Top of Records for this exercise

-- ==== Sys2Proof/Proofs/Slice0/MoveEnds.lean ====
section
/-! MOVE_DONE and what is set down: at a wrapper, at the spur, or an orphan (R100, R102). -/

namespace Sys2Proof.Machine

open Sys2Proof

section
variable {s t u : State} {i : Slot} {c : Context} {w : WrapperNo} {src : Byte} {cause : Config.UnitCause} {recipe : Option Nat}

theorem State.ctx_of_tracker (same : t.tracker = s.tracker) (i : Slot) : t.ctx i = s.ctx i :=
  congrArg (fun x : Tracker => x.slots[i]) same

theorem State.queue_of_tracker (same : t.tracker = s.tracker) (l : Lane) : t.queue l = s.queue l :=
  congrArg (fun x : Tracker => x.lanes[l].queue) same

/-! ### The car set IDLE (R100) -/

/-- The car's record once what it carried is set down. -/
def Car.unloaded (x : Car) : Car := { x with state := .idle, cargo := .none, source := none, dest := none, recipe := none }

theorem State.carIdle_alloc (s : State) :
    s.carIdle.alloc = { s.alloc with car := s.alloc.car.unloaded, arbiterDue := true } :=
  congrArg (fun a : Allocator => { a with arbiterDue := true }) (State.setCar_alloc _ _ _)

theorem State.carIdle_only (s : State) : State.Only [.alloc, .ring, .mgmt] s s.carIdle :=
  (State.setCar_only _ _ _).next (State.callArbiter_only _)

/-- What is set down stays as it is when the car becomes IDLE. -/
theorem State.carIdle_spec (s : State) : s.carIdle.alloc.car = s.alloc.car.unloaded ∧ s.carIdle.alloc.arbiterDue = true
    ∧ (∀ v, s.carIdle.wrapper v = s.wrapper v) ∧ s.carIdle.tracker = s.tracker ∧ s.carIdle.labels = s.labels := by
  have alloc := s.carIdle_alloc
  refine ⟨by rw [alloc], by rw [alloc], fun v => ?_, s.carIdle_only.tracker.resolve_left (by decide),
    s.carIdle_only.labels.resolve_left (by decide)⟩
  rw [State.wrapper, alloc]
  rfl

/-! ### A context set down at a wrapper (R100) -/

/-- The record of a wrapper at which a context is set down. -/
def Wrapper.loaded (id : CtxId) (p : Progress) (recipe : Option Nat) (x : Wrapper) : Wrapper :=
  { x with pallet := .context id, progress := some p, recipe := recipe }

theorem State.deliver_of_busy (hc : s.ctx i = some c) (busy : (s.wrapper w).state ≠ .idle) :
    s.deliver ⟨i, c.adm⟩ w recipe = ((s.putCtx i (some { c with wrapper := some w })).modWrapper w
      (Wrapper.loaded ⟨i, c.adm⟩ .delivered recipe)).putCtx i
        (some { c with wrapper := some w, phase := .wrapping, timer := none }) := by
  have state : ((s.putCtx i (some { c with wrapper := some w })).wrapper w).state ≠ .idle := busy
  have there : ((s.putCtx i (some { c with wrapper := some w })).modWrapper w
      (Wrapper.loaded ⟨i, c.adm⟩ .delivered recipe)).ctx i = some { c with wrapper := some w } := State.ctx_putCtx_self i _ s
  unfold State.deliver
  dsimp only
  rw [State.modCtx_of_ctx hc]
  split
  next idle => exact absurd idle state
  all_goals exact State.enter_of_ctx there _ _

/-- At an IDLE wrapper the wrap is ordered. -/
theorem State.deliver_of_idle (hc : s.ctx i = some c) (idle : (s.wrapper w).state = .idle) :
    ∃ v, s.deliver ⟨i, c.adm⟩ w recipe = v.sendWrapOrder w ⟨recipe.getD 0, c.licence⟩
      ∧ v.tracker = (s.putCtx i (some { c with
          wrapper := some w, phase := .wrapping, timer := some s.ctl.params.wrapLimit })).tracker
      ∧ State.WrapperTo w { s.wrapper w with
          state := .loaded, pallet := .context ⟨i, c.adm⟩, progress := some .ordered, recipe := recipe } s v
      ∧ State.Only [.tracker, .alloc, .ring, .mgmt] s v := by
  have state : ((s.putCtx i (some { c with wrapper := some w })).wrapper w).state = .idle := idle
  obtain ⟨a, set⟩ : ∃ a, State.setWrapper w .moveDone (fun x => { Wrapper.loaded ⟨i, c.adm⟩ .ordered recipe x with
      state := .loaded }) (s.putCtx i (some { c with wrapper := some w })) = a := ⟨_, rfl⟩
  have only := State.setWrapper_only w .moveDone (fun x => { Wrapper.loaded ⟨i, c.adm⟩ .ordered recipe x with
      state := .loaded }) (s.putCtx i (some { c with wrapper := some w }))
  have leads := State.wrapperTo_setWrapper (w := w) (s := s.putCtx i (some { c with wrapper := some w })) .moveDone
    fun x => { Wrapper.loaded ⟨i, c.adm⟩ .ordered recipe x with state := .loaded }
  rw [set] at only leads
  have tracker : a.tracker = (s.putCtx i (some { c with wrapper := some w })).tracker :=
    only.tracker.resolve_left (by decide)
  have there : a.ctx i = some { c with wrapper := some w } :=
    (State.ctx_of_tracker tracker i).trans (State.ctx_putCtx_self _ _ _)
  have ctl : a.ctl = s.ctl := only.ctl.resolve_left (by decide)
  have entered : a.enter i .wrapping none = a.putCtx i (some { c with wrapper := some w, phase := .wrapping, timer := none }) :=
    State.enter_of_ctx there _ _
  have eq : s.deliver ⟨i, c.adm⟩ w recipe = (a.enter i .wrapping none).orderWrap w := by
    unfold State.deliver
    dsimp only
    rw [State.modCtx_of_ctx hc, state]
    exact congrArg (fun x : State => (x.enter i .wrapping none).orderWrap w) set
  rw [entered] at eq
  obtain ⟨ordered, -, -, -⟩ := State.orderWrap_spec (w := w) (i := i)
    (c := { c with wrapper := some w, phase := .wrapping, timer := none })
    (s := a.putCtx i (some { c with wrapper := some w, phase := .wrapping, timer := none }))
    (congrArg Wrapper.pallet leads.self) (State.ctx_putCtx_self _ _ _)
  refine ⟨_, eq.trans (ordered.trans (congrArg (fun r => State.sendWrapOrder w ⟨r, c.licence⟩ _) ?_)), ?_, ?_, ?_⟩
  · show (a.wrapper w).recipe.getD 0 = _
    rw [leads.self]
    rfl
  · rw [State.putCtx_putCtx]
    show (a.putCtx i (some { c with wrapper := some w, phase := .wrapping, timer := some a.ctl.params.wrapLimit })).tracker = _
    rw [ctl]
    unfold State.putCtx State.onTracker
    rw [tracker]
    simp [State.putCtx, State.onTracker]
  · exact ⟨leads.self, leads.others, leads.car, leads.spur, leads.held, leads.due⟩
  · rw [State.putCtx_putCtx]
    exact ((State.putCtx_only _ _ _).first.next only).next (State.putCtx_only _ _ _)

Bottom of Records for this exercise
Top of Records for this exercise

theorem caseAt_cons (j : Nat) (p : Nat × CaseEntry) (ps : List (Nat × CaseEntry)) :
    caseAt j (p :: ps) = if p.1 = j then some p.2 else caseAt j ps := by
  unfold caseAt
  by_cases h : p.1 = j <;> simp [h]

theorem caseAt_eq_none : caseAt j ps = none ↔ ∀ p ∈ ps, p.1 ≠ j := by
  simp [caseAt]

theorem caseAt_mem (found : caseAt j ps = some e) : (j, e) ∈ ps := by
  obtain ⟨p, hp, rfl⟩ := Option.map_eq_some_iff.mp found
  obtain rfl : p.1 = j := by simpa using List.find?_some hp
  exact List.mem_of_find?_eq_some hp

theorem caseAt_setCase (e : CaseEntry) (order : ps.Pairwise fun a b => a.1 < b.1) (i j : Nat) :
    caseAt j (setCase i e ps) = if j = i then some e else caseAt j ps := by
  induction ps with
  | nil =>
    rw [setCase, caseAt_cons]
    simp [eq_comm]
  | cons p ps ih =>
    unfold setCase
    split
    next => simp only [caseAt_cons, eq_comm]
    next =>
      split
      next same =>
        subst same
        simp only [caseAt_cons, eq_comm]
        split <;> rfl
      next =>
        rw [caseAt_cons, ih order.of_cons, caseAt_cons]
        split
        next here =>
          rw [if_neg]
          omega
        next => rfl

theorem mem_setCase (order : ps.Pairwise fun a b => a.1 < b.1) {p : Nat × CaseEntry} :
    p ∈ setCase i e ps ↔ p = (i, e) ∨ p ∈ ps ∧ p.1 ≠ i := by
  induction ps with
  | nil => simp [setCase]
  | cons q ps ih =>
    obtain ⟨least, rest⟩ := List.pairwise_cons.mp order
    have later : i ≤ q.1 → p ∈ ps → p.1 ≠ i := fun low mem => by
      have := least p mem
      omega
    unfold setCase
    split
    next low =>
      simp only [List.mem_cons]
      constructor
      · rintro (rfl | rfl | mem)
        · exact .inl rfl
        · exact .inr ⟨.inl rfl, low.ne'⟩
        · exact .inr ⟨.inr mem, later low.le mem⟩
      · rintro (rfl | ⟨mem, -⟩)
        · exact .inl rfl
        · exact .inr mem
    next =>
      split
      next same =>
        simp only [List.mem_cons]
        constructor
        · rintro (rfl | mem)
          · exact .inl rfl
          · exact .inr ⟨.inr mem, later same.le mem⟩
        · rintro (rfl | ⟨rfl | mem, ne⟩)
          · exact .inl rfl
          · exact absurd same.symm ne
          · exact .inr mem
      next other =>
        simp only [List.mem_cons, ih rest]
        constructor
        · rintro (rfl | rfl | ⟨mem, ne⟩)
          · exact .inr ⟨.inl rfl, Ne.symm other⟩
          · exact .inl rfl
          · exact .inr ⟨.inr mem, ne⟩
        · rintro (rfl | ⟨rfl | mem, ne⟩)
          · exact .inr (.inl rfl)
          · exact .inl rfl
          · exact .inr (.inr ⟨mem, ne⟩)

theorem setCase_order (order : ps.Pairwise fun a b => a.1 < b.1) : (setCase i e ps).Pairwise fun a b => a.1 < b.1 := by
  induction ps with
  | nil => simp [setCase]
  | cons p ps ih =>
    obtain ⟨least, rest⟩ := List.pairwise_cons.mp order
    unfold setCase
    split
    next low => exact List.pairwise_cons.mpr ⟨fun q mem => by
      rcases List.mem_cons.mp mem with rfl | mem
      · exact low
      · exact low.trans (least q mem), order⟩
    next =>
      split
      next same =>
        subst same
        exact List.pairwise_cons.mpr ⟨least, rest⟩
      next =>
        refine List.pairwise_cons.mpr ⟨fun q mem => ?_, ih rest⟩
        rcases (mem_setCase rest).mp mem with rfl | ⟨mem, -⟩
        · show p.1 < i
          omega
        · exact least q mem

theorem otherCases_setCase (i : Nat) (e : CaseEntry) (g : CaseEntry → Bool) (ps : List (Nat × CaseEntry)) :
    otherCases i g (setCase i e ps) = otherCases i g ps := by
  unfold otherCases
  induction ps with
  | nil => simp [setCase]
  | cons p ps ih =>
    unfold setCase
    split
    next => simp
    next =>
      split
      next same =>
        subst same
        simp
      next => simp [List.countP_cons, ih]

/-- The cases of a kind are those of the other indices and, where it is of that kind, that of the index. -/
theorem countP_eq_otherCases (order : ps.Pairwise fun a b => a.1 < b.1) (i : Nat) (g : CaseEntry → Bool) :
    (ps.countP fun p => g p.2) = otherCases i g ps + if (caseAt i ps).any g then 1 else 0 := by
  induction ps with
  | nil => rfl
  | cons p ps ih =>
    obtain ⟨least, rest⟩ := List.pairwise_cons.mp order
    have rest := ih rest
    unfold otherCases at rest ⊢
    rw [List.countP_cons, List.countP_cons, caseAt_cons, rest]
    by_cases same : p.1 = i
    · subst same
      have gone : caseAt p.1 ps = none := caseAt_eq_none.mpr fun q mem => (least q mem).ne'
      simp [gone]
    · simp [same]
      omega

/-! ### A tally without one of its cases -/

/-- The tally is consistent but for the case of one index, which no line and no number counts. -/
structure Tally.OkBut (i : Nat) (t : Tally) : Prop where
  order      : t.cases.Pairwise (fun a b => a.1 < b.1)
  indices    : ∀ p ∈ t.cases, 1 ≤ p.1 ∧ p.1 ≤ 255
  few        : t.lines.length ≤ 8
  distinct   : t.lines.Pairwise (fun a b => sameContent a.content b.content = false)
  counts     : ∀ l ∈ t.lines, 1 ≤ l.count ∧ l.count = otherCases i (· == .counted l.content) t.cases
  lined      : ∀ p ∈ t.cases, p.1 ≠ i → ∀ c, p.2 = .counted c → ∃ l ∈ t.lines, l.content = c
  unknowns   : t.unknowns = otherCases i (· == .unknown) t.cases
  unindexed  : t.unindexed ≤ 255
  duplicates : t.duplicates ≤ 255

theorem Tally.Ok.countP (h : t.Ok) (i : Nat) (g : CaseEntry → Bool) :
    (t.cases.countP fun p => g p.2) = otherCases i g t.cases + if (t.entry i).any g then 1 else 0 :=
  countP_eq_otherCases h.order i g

Bottom of Records for this exercise

▶ [Prompt]: Search the listing for "leads" and show every line where it occurs.

▶ [Task answer]:
  have leads := State.wrapperTo_setWrapper (w := w) (s := s.putCtx i (some { c with wrapper := some w })) .moveDone
  rw [set] at only leads
    (congrArg Wrapper.pallet leads.self) (State.ctx_putCtx_self _ _ _)
    rw [leads.self]
  · exact ⟨leads.self, leads.others, leads.car, leads.spur, leads.held, leads.due⟩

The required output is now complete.